Other active sectors during the year were food and food services, IT and telecoms, and building, construction and property (the last primarily on account of CRH-related transactions).

Food and food services recorded 24 deals and €558 million of disclosed deal value. Highlights included Kerry Group’s €171.8 million acquisition of Cargill Flavor Systems and Valeo Food’s acquisition of Jacob Fruitfield in the continued consolidation of the food distribution space as operators look to achieve scale and operating cost synergies in the absence of top-line revenue growth.

This rationale was also evident in the dairy industry and, in particular, liquid milk, with a number of deals including Glanbia’s acquisition of Dawn Dairies’ Limerick business and Connacht Gold’s acquisition of the liquid milk business of Donegal Creameries.

The IT and telecoms sector saw 27 deals during the year and a total disclosed deal value of €633.9 million. Marquee deals included the aforementioned acquisition of Norkom Group, TelecityGroup’s €100.6 million acquisition of Data Electronics and IBM’s reported €150 million acquisition of Cúram Software.

As other sectors have suffered declining activity levels, IT and telecom’s has increased in relative importance over the past number of years and sustained deal volume level consistent with that witnessed in 2006 and 2007 (28 deals in each year). During the year we noted strong inbound interest in Irish technology companies particularly from US buyers.

As regards category or type of deal, as in previous years, Irish listed companies remained acquisitive abroad, with a total of 74 deals recorded during the year (up on the 66 in 2010) and a reported €1.4 billion of deal value (2010: €5.2 billion). CRH as usual was the most acquisitive but Kerry Group, Glanbia, Greencore, CC and DCC all made important foreign acquisitions during the year.

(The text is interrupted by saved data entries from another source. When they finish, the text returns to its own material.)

-- ==== Sys2Proof/Machine/Ethernet.lean ====
section
/-! DEFINITION. Ports, links and network services (R325–R334, R552), relaying (R356–R358). -/

namespace Sys2Proof.Machine

/-- Whether the port of an interface may bring it up (R326, R327). -/
def State.mayUp (s : State) (i : Nat) : Bool :=
  i < 4 && s.ifcPresent i && s.on (TONGS_PORTCFG_ENABLE (portOf i)) && s.domOn (190 + portOf i)

/-- The UP field of an interface (R331). -/
def upField (i : Nat) : Fd := if i % 2 = 0 then TONGS_PORTSTAT_UP0 (portOf i) else TONGS_PORTSTAT_UP1 (portOf i)

/-- An interface goes down (R328): bring-up restarts where the port still provides it. -/
def State.ifcDown (s : State) (i : Nat) : State :=
  let x := s.ifc i
  let s := s.setIfc i { x with up := false, dadUntil := none, bringAt := if s.mayUp i then some s.now else none }
  if x.up then ((s.putB (upField i) false).inc (TONGS_PORTSTAT_LINKDOWN (portOf i))).raise 21 else s

/-- Streams bound to an interface. -/
def State.onIfc (s : State) (i : Nat) : List Nat :=
  ([0, 1, 2, 3] ++ (s.tongs.ctx.map Prod.fst).filter (fun n => n ≥ 4)).filter (fun n => (s.ctx n).ifc == i && (s.ctx n).typ != 0)

/-- A port taken down and brought up afresh after a change of its configuration (R329, R330). Streams of an interface that was
there, as `had` says, and is no more, fail (R366). -/
def State.portRestart (s : State) (port : Nat) (had : Nat → Bool) : State :=
  let s := s.setDom (190 + port) (s.on (TONGS_PORTCFG_ENABLE port) && s.domOn 192)
  [2 * port, 2 * port + 1].foldl (fun s i =>
    let s := s.ifcDown i
    let s := s.setIfc i { s.ifc i with bringAt := if s.mayUp i then some s.now else none }
    if s.ifcPresent i || !had i then s
    else (s.onIfc i).foldl (fun s n =>
      let t := (s.ctx n).tstate
      if t ≠ 0 ∧ t ≠ 5 ∧ s.present n then s.failStream n 10 true else s) s) s

/-- What an interface sends as it comes up (R334, R552): one unsolicited advertisement, the solicitation of duplicate address
detection, and a gratuitous ARP. -/
def State.announce (s : State) (i : Nat) : State :=
  let g := s.global6 i
  let s := s.setPort i { s.port i with dadUntil := if g = 0 then none else some (s.now + sec) }
  let s := s.putAll i (.nadv (s.linkLocal i) 0xFF020000000000000000000000000001#128 false)
  let s := if g = 0 then s else s.putAll i (.nsol g)
  let a := s.addr4 i
  if a = 0 then s else s.putAll i (.arp true (BitVec.ofNat 32 a))

/-- An interface completes bring-up (R327, R334, R366): it announces itself, and opening streams send their OPEN. -/
def execLinkUp (i t : Nat) (s : State) : Out :=
  let s := s.at t
  if s.mayUp i = false ∨ (s.ifc i).up then .next s
  else
    let s := s.setIfc i { s.ifc i with up := true, bringAt := none, bucketAt := s.now }
    let s := ((s.putB (upField i) true).raise 21).announce i
    .next ((s.onIfc i).foldl State.sendOpen s)

/-- An interface not up within 500 ms restarts bring-up, at 1 s intervals (R327). -/
def execLinkBringupRetry (i t : Nat) (s : State) : Out :=
  let s := s.at t
  let x := s.ifc i
  match x.bringAt with
  | some b =>
    if s.mayUp i && !x.up && s.now ≥ b + 500 * ms then .next (s.setIfc i { x with bringAt := some (s.now + 500 * ms) })
    else .next s
  | none => .next s

/-- An interface loses PCS alignment (R328, R331). -/
def execLinkDown (i : Nat) (t : LossIn) (s : State) : Out :=
  let s := s.at t.t
  .next (if (s.ifc i).up then (s.countUcw i t.ucw).ifcDown i else s)

/-- Duplicate address detection ends after its wait of 1 s: the global address is in use (R334). -/
def execDadTimeout (i t : Nat) (s : State) : Out :=
  let s := s.at t
  match (s.port i).dadUntil with
  | some d => .next (if s.now ≥ d then s.setPort i { s.port i with dadUntil := none } else s)
  | none => .next s

/-- A neighbour solicitation: answered for one of the interface's addresses (R334, R552). -/
def execNeighbourSolicitation (e : EthIn) (target src : BitVec 128) (t : Nat) (s : State) : Out :=
  .next ((s.at t).frameIn e (fun s =>
    if s.owns6 e.i target then s.put1 e.i (s.egress e.i src) (.nadv target src true) else s.dropFrame e.i))

/-- An ARP request: answered for the interface's IPv4 address (R334, R552). -/
def execArpRequest (e : EthIn) (target t : Nat) (s : State) : Out :=
  .next ((s.at t).frameIn e (fun s =>
    if s.owns4 e.i target then s.put1 e.i (portOf e.i) (.arp true (BitVec.ofNat 32 target)) else s.dropFrame e.i))

/-- Bytes of the frame of an ICMP echo between addresses of the family of `dst`, untagged. -/
def echoLen (dst : BitVec 128) (data : List Byte) : Nat := data.length + (if isMapped4 dst then 46 else 66)

/-- The largest untagged frame of an interface (R341, R551). -/
def maxFrame (i : Nat) : Nat := if i = 4 then 1518 else 8290

/-- An ICMP echo request to one of the interface's addresses (R334, R552): answered where it fits one frame, at most 1,000 times in
a second. -/
def execIcmpEchoRequest (e : EthIn) (dst src : BitVec 128) (data : List Byte) (t : Nat) (s : State) : Out :=
  .next ((s.at t).frameIn e (fun s =>
    let x := s.port e.i
    let x := if s.now / sec = x.echoSec then x else { x with echoSec := s.now / sec, echoCnt := 0 }
    if s.owns e.i dst && echoLen dst data ≤ maxFrame e.i && x.echoCnt < 1000 then
      (s.setPort e.i { x with echoCnt := x.echoCnt + 1 }).put1 e.i (s.egress e.i src) (.echo src data)
    else s.dropFrame e.i))

/-- Resolution of a peer address tried again, three attempts at 1 s intervals, then given up (R334). -/
def execNeighbourResolutionRetry (i : Nat) (a : BitVec 128) (t : Nat) (s : State) : Out :=
  let s := s.at t
  match s.nbr i a with
  | none => .next s
  | some e =>
    if e.mac.isSome ∨ s.now < e.at_ + sec then .next s
    else if e.tries < 3 then .next ((s.putNbr { e with tries := e.tries + 1, at_ := s.now }).solicit i a)
    else
      .next { s with tongs := { s.tongs with nbr := s.tongs.nbr.filter (fun x => !(x.ifc == i && x.addr == a)) } }

/-- A neighbour advertisement or ARP reply (R334, R552): it resolves an address being sought, or during duplicate detection
shows the global address in use. `port`: the port it arrived on. -/
def execNeighbourAdvertisement (e : EthIn) (a : BitVec 128) (mac port t : Nat) (s : State) : Out :=
  .next ((s.at t).frameIn e (fun s =>
    let i := e.i
    let x := s.port i
    if x.dadUntil.isSome && a == s.global6 i then
      ((s.setPort i { x with dadUntil := none }).putB (dupFd i) true).event 0x0401 2 (2 * 256 + i) i 0 0
    else
      match s.nbr i a with
      | none => s
      | some e => s.putNbr { e with mac := some mac, port := port, at_ := s.now }))

/-- A chain module relays a frame from a port (R356, R357). `kind`: 0 unicast to its own MAC, 1 to another, 2 multicast
or broadcast; `len`: bytes of the frame; `p`: the transport packet in it, if it is one. The local copy arrives by the
packet's own row. -/
def execRelayFrame (e : EthIn) (kind dstMac len : Nat) (p : Option Pkt) (t : Nat) (s : State) : Out :=
  let s := s.at t
  let port := portOf e.i
  let single (q : Nat) : Bool := let m := s.get (TONGS_PORTCFG_MODE q); 1 ≤ m && m ≤ 3
  let atEnd := s.on TONGS_CHAIN_END
  let pass : Bool :=
    if port = 0 then (kind = 1 && (!atEnd || s.on TONGS_CHAIN_FAILOVER)) || (kind = 2 && !atEnd) else kind == 1 || kind == 2
  if (e.i ≠ 0 ∧ e.i ≠ 2) ∨ s.chain = false ∨ single 0 = false ∨ single 1 = false then .next s
  else
    .next (s.frameIn { e with frag := false } (fun s =>
      if pass = false then (if kind = 1 then s.dropFrame e.i else s)
      else if p.any (fun x => x.hops ≥ 8) then (s.inc (TONGS_PKTERR_HOPDROP port)).put HAMMER_ERRSUM_PKT 1
      else
        let lane := Tab.get (fun _ => ([] : List Frame)) s.tongs.relay port
        let used := lane.foldl (fun a f => a + (match f.body with | .relay _ n _ => n | _ => 0)) 0
        if used + len > 512 * 1024 then (s.inc (TONGS_PKTERR_RELAYDROP port)).put HAMMER_ERRSUM_PKT 1
        else
          let f : Frame := ⟨e.i, 1 - port, e.vid, true, .relay dstMac len (p.map Pkt.hop)⟩
          { s with tongs := { s.tongs with relay := Tab.set (fun _ => []) s.tongs.relay port (lane ++ [f]) } }))

end Sys2Proof.Machine
end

In-market Irish deals, where both buyer and seller were Irish companies, accounted for 35 transactions (down from 50 in 2010), including Musgrave’s acquisition of Superquinn, Boyne Valley’s €41 million acquisition of the Premier Foods’ Irish business and PCH International’s €21 million acquisition of TNS Distribution.

Buyouts, not surprisingly, were thin on the ground with our quarterly surveys recording just nine such deals in 2011 (2010: 19) and a total disclosed deal value of €30 million (2010: €410 million).

As in 2010, a number of deals took place on foot of bank-driven restructurings and, not surprisingly, quite a few were in the retail sector, including Hilco’s acquisition of A-Wear and JD Sport’s acquisition of Champion Sports.

Overall, 2011 was a reasonably good year. For the second year in a row the Irish M&A market remained ahead of the lows experienced in 2009, where the average quarterly deal volume stood at 36 deals versus the current level of 45 for 2011. In terms of volumes, 2011 did lag 2010, with the total deal count of 187 representing a small reduction of 5.1 per cent on the 197 recorded in 2010.

Deal values recorded in 2011 stood at €7.38 billion compared to €10.3 billion in 2010. But 2010 saw a number of large transactions, including the €3.1 billion disposal of AIB’s Polish operations, Ardagh’s €1.7 billion acquisition of Impress and ESB’s €1.4 billion acquisition of NIE’s networks business. In contrast, 2011 had only one deal with a disclosed value over €1 billion, the above mentioned Government’s investment in Irish Life & Permanent.

Excluding these €1 billion-plus transactions gives a more positive picture for 2011, with total reported values of €1.27 billion as against €1.02 billion in 2010, an increase of 24.4 per cent.

Looking ahead to 2012, Irish M&A activity will be impacted by the challenges the Irish economy faces, coupled with EU/euro zone uncertainty. The market will no doubt be characterised by continued caution among buyers of Irish assets, a continuing challenging outlook for funding and an ongoing prevalence of trade buyers in more conventional deal situations. A high proportion of deals will continue to be bilateral, as opposed to process driven, in nature, and we are likely to see an increase in deals driven by bank lenders, with financial players as opposed to trade being the more likely buyers in these situations.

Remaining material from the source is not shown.